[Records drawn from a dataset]

/-- errrd stores the oldest error record and pushes how many remain; jcancel pushes the status of its cancel -/
def Obligations.ErrorsReadAndJobsCancelled : Prop :=
  ∀ (s : State) (h : Hdr) (regs : FMap (List W64)) (tokens : FMap Nat) (d a : Reg) (ka : Bool) (x : W64),
    (Issues s h { reads := [rd s a ka], dst := dstOf s d, level := 2 } [x] regs tokens → Plain x.toNat 64 → Settled s → BaseView s →
      (s.errors = [] → exec (.errrd h d a ka) s = .next (onward s h false 1 (fly (noted s h regs tokens (.errrd h d a ka)) d (.ready (-1))))) ∧
      (∀ e r u old, s.errors = e :: r →
        performOp { noted s h regs tokens (.errrd h d a ka) with errors := r } (ctxOf s s.cur .control) x.toNat (.bytes (errorBytes e)) 0 = (u, .ok old) →
        exec (.errrd h d a ka) s = .next (onward s h false 1 (fly (retestRings u) d (.ready (w64 r.length)))))) ∧
    (Issues s h { reads := [rd s a ka], dst := dstOf s d, level := 1 } [x] regs tokens → BaseView s → Unrecorded s → x.toNat % 128 = 0 → isHere x.toNat = true →
      Unrecorded { (cancelJob (issued s h regs tokens) Sys2Proof.Config.device x.toNat).1 with cur := s.cur } →
      exec (.jcancel h d a ka) s = .next (onward s h false 1
        (fly (bumpOrdinal (cancelJob (issued s h regs tokens) Sys2Proof.Config.device x.toNat).1 s.cur) d
          (.ready (w64 (cancelJob (issued s h regs tokens) Sys2Proof.Config.device x.toNat).2)))))

/-- A load of a mapped aligned address pushes the bytes there, little-endian, sign- or zero-extended -/
def Obligations.LoadsPushWhatTheyRead : Prop :=
  ∀ (s : State) (h : Hdr) (regs : FMap (List W64)) (tokens : FMap Nat) (d a : Reg) (hint : BitVec 2) (off : BitVec 6) (x : W64),
    Issues s h { reads := [rd s a true], dst := dstOf s d, loads := true } [x] regs tokens → Settled s →
    let at_ (n : Nat) : Nat := (x + BitVec.ofInt 64 (off.toInt * n)).toNat
    let loads (n : Nat) (i : Instr) (f : List Byte → W64) : Prop := ∀ u bs, Plain (at_ n) n →
      readVa (noted s h regs tokens (i)) (ctxOf s s.cur .control) (at_ n) n hint.toNat = (u, .ok bs) →
      exec i s = .next (onward s h false 1 (fly u d (.ready (f bs))))
    loads 1 (.ldb h d a hint off) (fun bs => (BitVec.ofNat 8 (leNat bs)).signExtend 64) ∧
    loads 1 (.ldbu h d a hint off) (fun bs => BitVec.ofNat 64 (leNat bs)) ∧
    loads 2 (.ldh h d a hint off) (fun bs => (BitVec.ofNat 16 (leNat bs)).signExtend 64) ∧
    loads 2 (.ldhu h d a hint off) (fun bs => BitVec.ofNat 64 (leNat bs)) ∧
    loads 4 (.ldw h d a hint off) (fun bs => (BitVec.ofNat 32 (leNat bs)).signExtend 64) ∧
    loads 4 (.ldwu h d a hint off) (fun bs => BitVec.ofNat 64 (leNat bs)) ∧
    loads 8 (.ldd h d a hint off) (fun bs => BitVec.ofNat 64 (leNat bs)) ∧
    ((part s s.cur).priv = 2 → at_ 8 % 8 = 0 → ∀ q o, locOf (at_ 8) = .here q o → inMgmt o = true →
      exec (.ldd h d a hint off) s = .next (onward s h false 1 (fly (noted s h regs tokens (.ldd h d a hint off)) d (.ready (mgmtRead (noted s h regs tokens (.ldd h d a hint off)) q o))))) ∧
    (∀ (t : State) (c : Ctx) (va n hint q o pte place : Nat), c.view = 0 → 0 < n → va % 32 + n ≤ 32 → locOf va = .here q o → spotOf t q o = .memory →
      leafAt t q c.asid o = some (pte, place) → nbit pte 48 = false ∨ homeQuarter c = q → unreadable t (leafPa pte o) = false →
      (∀ l, hitLine t c q o = some l → l.old = none ∧ 128 * l.pa + o % 128 = leafPa pte o) →
      (readVa t c va n hint).2 = .ok (cohBytes t (leafPa pte o) n) ∧ (readNum t c va n hint).2 = .ok (leNat (cohBytes t (leafPa pte o) n)) ∧
      ∀ i, i < n → (cohBytes t (leafPa pte o) n).getD i 0 = cohByte t (leafPa pte o + i))

/-- ldro reads through the read-only path of its core; ld.acq pushes what it reads, and later accesses of its stream wait until it has its value -/
def Obligations.ReadOnlyAndAcquireLoads : Prop :=
  ∀ (s : State) (h : Hdr) (regs : FMap (List W64)) (tokens : FMap Nat) (d a : Reg) (hint scope : BitVec 2) (size : BitVec 3) (off : BitVec 6) (x : W64),
    Issues s h { reads := [rd s a true], dst := dstOf s d, loads := true } [x] regs tokens → Settled s →
    let n : Nat := 2 ^ (size.toNat / 2)
    let va := (x + BitVec.ofInt 64 (off.toInt * (n : Int))).toNat
    (∀ u v, Plain va n → readOnly (noted s h regs tokens (.ldro h d a hint size off)) (ctxOf s s.cur .control) va n hint.toNat = (u, .ok v) →
      exec (.ldro h d a hint size off) s = .next (onward s h false 1 (fly u d (.ready
        (if size.getLsbD 0 then w64 v else sx64 (w64 v) (8 * n)))))) ∧
    (∀ u bs, Plain x.toNat 8 → Unrecorded s → readVa (noted s h regs tokens (.ldAcq h d a scope)) (ctxOf s s.cur .control) x.toNat 8 0 = (u, .ok bs) →
      exec (.ldAcq h d a scope) s = .next (onward s h false 1 (fly (bumpOrdinal u s.cur) d (.ready (w64 (leNat bs)))))) ∧
    (∀ u k va', Plain x.toNat 8 → Unrecorded s → readVa (noted s h regs tokens (.ldAcq h d a scope)) (ctxOf s s.cur .control) x.toNat 8 0 = (u, .error (.fault k va')) →
      exec (.ldAcq h d a scope) s = .next (onward s h false 1 (bumpOrdinal (fly0 (faultFor u (ctxOf s s.cur .control) va' 0 k) d (.load
        { va := x.toNat, bytes := 8, signed := false, readOnly := false, hint := 0, seen := u.retries + 1, gate := (part s s.cur).mark, watch := none, acq := true }))
        s.cur))) ∧
    (∀ (t : State) (p seq : Nat) (f : Flight) (r r' : LoadReq) (e : SideEntry), f ∈ (part t p).flights → f.val = .load r → r.acq = true → f.seq < seq →
      loadWaits t p seq r' = true ∧ (e.ctx.part = p → e.seq = seq → writeHolds t e = true)) ∧
    (∀ (t : State) (c : Ctx) (va n hint q o : Nat), locOf va = .here q o → va % 32 + n ≤ 32 →
      let copy := fget (core t (coreOf c.part)).roCopies (roKey (viewThat t c.view q o) c.asid ((q * 2 ^ 46 + o) / 32))
      (∀ y, copy = some y → (readOnly t c va n hint).2 = .ok (leNat ((y.bytes.drop (va % 32)).take n))) ∧
      (∀ pte place, copy = none → c.view = 0 → spotOf t q (o / 32 * 32) = .memory → leafAt t q c.asid (o / 32 * 32) = some (pte, place) →
        unreadable t (leafPa pte (o / 32 * 32)) = false →
        (∀ l, hitLine t { c with home := some q } q (o / 32 * 32) = some l → l.old = none ∧ 128 * l.pa + o / 32 * 32 % 128 = leafPa pte (o / 32 * 32)) →
        (readOnly t c va n hint).2 = .ok (leNat (cohBytes t (leafPa pte (o / 32 * 32) + o % 32) n))))

/-- A store changes exactly the bytes it names, least significant first, and no register but those it pops -/
def Obligations.StoresWriteTheirBytes : Prop :=
  ∀ (s : State) (h : Hdr) (regs : FMap (List W64)) (tokens : FMap Nat) (r a : Reg) (hint : BitVec 2) (off : BitVec 6) (x v : W64),
    Issues s h { reads := [rd s a true, rd s r false] } [x, v] regs tokens → Settled s → MemorySound s → BaseView s → (∀ q, q < 4 → (quarter s q).held2 = []) →
    let at_ (n : Nat) : Nat := (x + BitVec.ofInt 64 (off.toInt * n)).toNat
    let stores (va n : Nat) (i : Instr) : Prop := ∀ q o pte leaf, Plain va n → locOf va = .here q o → spotOf s q o = .memory →
      leafAt s q (part s s.cur).asid o = some (pte, leaf) → nbit pte 8 = false → nbit pte 48 = false → InPlace s (part s s.cur).asid q o pte → (∀ r ∈ s.tags.replicas, r.pa ≠ leafPa pte o / 128) →
      s.failing.contains (leafPa pte o / 32) = false →
      ∃ u, exec i s = .next (onward s h false 1 u) ∧
        (∀ pa, cohByte u pa = if leafPa pte o ≤ pa ∧ pa < leafPa pte o + n then BitVec.ofNat 8 (v.toNat / 2 ^ (8 * (pa - leafPa pte o))) else cohByte s pa) ∧
        (part u s.cur).regs = regs ∧ (part u s.cur).flights = (part s s.cur).flights ∧ (∀ c, core u c = core s c)
    stores (at_ 1) 1 (.stb h r a hint off) ∧
    stores (at_ 2) 2 (.sth h r a hint off) ∧
    stores (at_ 4) 4 (.stw h r a hint off) ∧
    stores (at_ 8) 8 (.std h r a hint off) ∧
    (∀ scope : BitVec 2, stores x.toNat 8 (.stRel h r a scope))

/-- An atomic acts once at its home, where the place takes the new value of its rule, and pushes the value it found there -/
def Obligations.AtomicsReturnTheOldValue : Prop :=
  (∀ (s : State) (h : Hdr) (regs : FMap (List W64)) (tokens : FMap Nat) (d a b : Reg) (ka kb : Bool) (x y z : W64),
    Settled s → Unrecorded s →
    let acts (op : AtomicOp) (y z : W64) (i : Instr) : Prop := ∀ u old, Plain x.toNat (atomicBytes op) →
      performOp (noted s h regs tokens (i)) (ctxOf s s.cur .control) x.toNat (.atomic op y z) 0 = (u, .ok old) → Unrecorded { retestRings u with cur := s.cur } →
      exec i s = .next (onward s h false 1 (fly (bumpOrdinal (retestRings u) s.cur) d (.ready old)))
    (Issues s h { reads := [rd s a ka, rd s b kb], dst := dstOf s d, loads := true } [x, y] regs tokens →
    acts .add y 0 (.amoadd h d a b ka kb) ∧
    acts .and y 0 (.amoand h d a b ka kb) ∧
    acts .or y 0 (.amoor h d a b ka kb) ∧
    acts .xor y 0 (.amoxor h d a b ka kb) ∧
    acts .min y 0 (.amomin h d a b ka kb) ∧
    acts .max y 0 (.amomax h d a b ka kb) ∧
    acts .minu y 0 (.amominu h d a b ka kb) ∧
    acts .maxu y 0 (.amomaxu h d a b ka kb) ∧
    acts .swap y 0 (.amoswap h d a b ka kb) ∧
    acts .fadd y 0 (.amofadd h d a b ka kb) ∧ acts .bfadd y 0 (.amobfadd h d a b ka kb)) ∧
    (Issues s h { reads := [rd s a ka, rd s b false, rd s b false], dst := dstOf s d, loads := true } [x, y, z] regs tokens → acts .cas y z (.amocas h d a b ka))) ∧
  ((∀ (old : Nat) (x y : W64), old < 2 ^ 64 →
    atomicNew .add old x y = some ((old + x.toNat) % 2 ^ 64) ∧ atomicNew .swap old x y = some x.toNat ∧
    atomicNew .and old x y = some (w64 old &&& x).toNat ∧ atomicNew .or old x y = some (w64 old ||| x).toNat ∧
    atomicNew .xor old x y = some (w64 old ^^^ x).toNat ∧
    atomicNew .minu old x y = some (min old x.toNat) ∧ atomicNew .maxu old x y = some (max old x.toNat) ∧
    (∃ v : W64, atomicNew .min old x y = some v.toNat ∧ v.toInt = min (w64 old).toInt x.toInt) ∧
    (∃ v : W64, atomicNew .max old x y = some v.toNat ∧ v.toInt = max (w64 old).toInt x.toInt) ∧
    (old = x.toNat → atomicNew .cas old x y = some y.toNat) ∧ (old ≠ x.toNat → atomicNew .cas old x y = none) ∧
    (∀ sum, addV (decodeF 0 old) (decodeF 0 x.toNat) = sum → atomicNew .fadd old x y = some (rneF 0 sum) ∧ (sum = .nan → atomicNew .fadd old x y = some 0x7FC00000)) ∧
    (∀ sum, addV (decodeF 1 old) (decodeF 1 x.toNat) = sum → atomicNew .bfadd old x y = some (rneF 1 sum) ∧ (sum = .nan → atomicNew .bfadd old x y = some 0x7FC0))) ∧
  (∀ (s u : State) (c : Ctx) (va : Nat) (op : AtomicOp) (x y old : W64), performOp s c va (.atomic op x y) 0 = (u, .ok old) →
    ∃ r bs, readHome s c va (atomicBytes op) 0 = (r, .ok bs) ∧ old = w64 (leNat bs) ∧
      (∀ n, atomicNew op (leNat bs) x y = some n → writeVa r (homeCtx c va) va (leBytes (atomicBytes op) n) 0 = (u, .ok ())) ∧
      (atomicNew op (leNat bs) x y = none → c.view = 0 → u = r)) ∧
  (∀ (s : State) (c : Ctx) (va n q o pte place : Nat), c.view = 0 → locOf va = .here q o → spotOf s q o = .memory → leafAt s q c.asid o = some (pte, place) →
    unreadable s (leafPa pte o) = false → (readHome s c va n 0).2 = .ok (cohBytes s (leafPa pte o) n)))

/-- bbinit and bbexp set up a byte barrier at its home; bbwait goes on once the phase differs from its operand. The model's choice, not the manual's: that each try of a bbwait is a read whose effects stay (log entry 153 (DESIGN CHOICE)). -/
def Obligations.BarrierWordsActOnTheirBarrier : Prop :=
  ∀ (s : State) (h : Hdr) (regs : FMap (List W64)) (tokens : FMap Nat) (d a b : Reg) (ka kb : Bool) (x y : W64),
    Settled s → Plain x.toNat 32 →
    (Issues s h { reads := [rd s a ka, rd s b kb], loads := true } [x, y] regs tokens →
      (∀ u old, performOp (noted s h regs tokens (.bbinit h a b ka kb)) (ctxOf s s.cur .control) x.toNat (.bbInit y) 0 = (u, .ok old) →
        exec (.bbinit h a b ka kb) s = .next (onward s h false 1 (retestRings u))) ∧
      (∀ u old, performOp (noted s h regs tokens (.bbexp h a b ka kb)) (ctxOf s s.cur .control) x.toNat (.bbExp y) 0 = (u, .ok old) →
        exec (.bbexp h a b ka kb) s = .next (onward s h false 1 (retestRings u)))) ∧
    (Issues s h { reads := [rd s a ka, rd s b kb], dst := dstOf s d, loads := true } [x, y] regs tokens → Unrecorded s → ∀ u v ph,
      readNum s (ctxOf s s.cur .control) (x.toNat + 16) 4 0 = (v, .ok ph) → readNum (issued s h regs tokens) (ctxOf s s.cur .control) (x.toNat + 16) 4 0 = (u, .ok ph) →
      (ph ≠ y.toNat % 2 ^ 32 → exec (.bbwait h d a b ka kb) s = .next (onward s h false 1 (fly (bumpOrdinal u s.cur) d (.ready (w64 ph))))) ∧
      (ph = y.toNat % 2 ^ 32 → exec (.bbwait h d a b ka kb) s = .next (holdWord (countIgnored v h) s.cur h.stop))) ∧
    (Issues s h { reads := [rd s a ka, rd s b kb], dst := dstOf s d, loads := true } [x, y] regs tokens → Unrecorded s → ∀ v k, readNum s (ctxOf s s.cur .control) (x.toNat + 16) 4 0 = (v, .error (.bad k)) →
      exec (.bbwait h d a b ka kb) s = .next (trapAt (countIgnored v h) s.cur (.bbwait h d a b ka kb) 0 0x0F 0 x))

/-- An add to a byte barrier counts bytes; when the count reaches the expectation it is taken off and the phase moves on -/
def Obligations.BarrierAddsCountToTheirExpectation : Prop :=
  (∀ (b : List Byte) (n : Nat), b.length = 32 → n < 2 ^ 64 →
    let v := leNat b
    let arrived := (nfld v 0 64 + n) % 2 ^ 64
    let expect := nfld v 64 64
    let w := leNat (barrierStep b n)
    (barrierStep b n).length = 32 ∧ nfld w 64 64 = expect ∧ nfld w 160 96 = 0 ∧
    (arrived < expect → nfld w 0 64 = arrived ∧ nfld w 128 32 = nfld v 128 32) ∧
    (expect ≤ arrived → nfld w 0 64 = arrived - expect ∧ nfld w 128 32 = (nfld v 128 32 + 1) % 2 ^ 32)) ∧
  (∀ (s u : State) (c : Ctx) (va n : Nat) (old : W64), performOp s c va (.barrierAdd n) 0 = (u, .ok old) →
    ∃ r t bs, readHome s c va 32 0 = (r, .ok bs) ∧ writeVa r (homeCtx c va) va (barrierStep bs n) 0 = (t, .ok ()) ∧
      u = if c.view = 0 then dependTest t c.asid va else t) ∧
  (∀ (s u : State) (c : Ctx) (va : Nat) (e old : W64), performOp s c va (.bbInit e) 0 = (u, .ok old) →
    ∃ r bs, readHome s c va 32 0 = (r, .ok bs) ∧
      writeVa r (homeCtx c va) va (List.replicate 8 0 ++ leBytes 8 e.toNat ++ List.replicate 16 0) 0 = (u, .ok ())) ∧
  (∀ (s u : State) (c : Ctx) (va : Nat) (e old : W64), performOp s c va (.bbExp e) 0 = (u, .ok old) →
    ∃ r bs, readHome s c va 32 0 = (r, .ok bs) ∧
      writeVa r (homeCtx c va) va (barrierStep (leBytes 32 (nset (leNat bs) 64 64 e.toNat)) 0) 0 = (u, .ok ()))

(Goal of the exercise): Take the lines above from the one containing "d (.ready old)))" down to the one containing "(∃ v : W64, atomicNew .min", and transcribe them exactly, both ends included.

(Response area):
      exec i s = .next (onward s h false 1 (fly (bumpOrdinal (retestRings u) s.cur) d (.ready old)))
    (Issues s h { reads := [rd s a ka, rd s b kb], dst := dstOf s d, loads := true } [x, y] regs tokens →
    acts .add y 0 (.amoadd h d a b ka kb) ∧
    acts .and y 0 (.amoand h d a b ka kb) ∧
    acts .or y 0 (.amoor h d a b ka kb) ∧
    acts .xor y 0 (.amoxor h d a b ka kb) ∧
    acts .min y 0 (.amomin h d a b ka kb) ∧
    acts .max y 0 (.amomax h d a b ka kb) ∧
    acts .minu y 0 (.amominu h d a b ka kb) ∧
    acts .maxu y 0 (.amomaxu h d a b ka kb) ∧
    acts .swap y 0 (.amoswap h d a b ka kb) ∧
    acts .fadd y 0 (.amofadd h d a b ka kb) ∧ acts .bfadd y 0 (.amobfadd h d a b ka kb)) ∧
    (Issues s h { reads := [rd s a ka, rd s b false, rd s b false], dst := dstOf s d, loads := true } [x, y, z] regs tokens → acts .cas y z (.amocas h d a b ka))) ∧
  ((∀ (old : Nat) (x y : W64), old < 2 ^ 64 →
    atomicNew .add old x y = some ((old + x.toNat) % 2 ^ 64) ∧ atomicNew .swap old x y = some x.toNat ∧
    atomicNew .and old x y = some (w64 old &&& x).toNat ∧ atomicNew .or old x y = some (w64 old ||| x).toNat ∧
    atomicNew .xor old x y = some (w64 old ^^^ x).toNat ∧
    atomicNew .minu old x y = some (min old x.toNat) ∧ atomicNew .maxu old x y = some (max old x.toNat) ∧
    (∃ v : W64, atomicNew .min old x y = some v.toNat ∧ v.toInt = min (w64 old).toInt x.toInt) ∧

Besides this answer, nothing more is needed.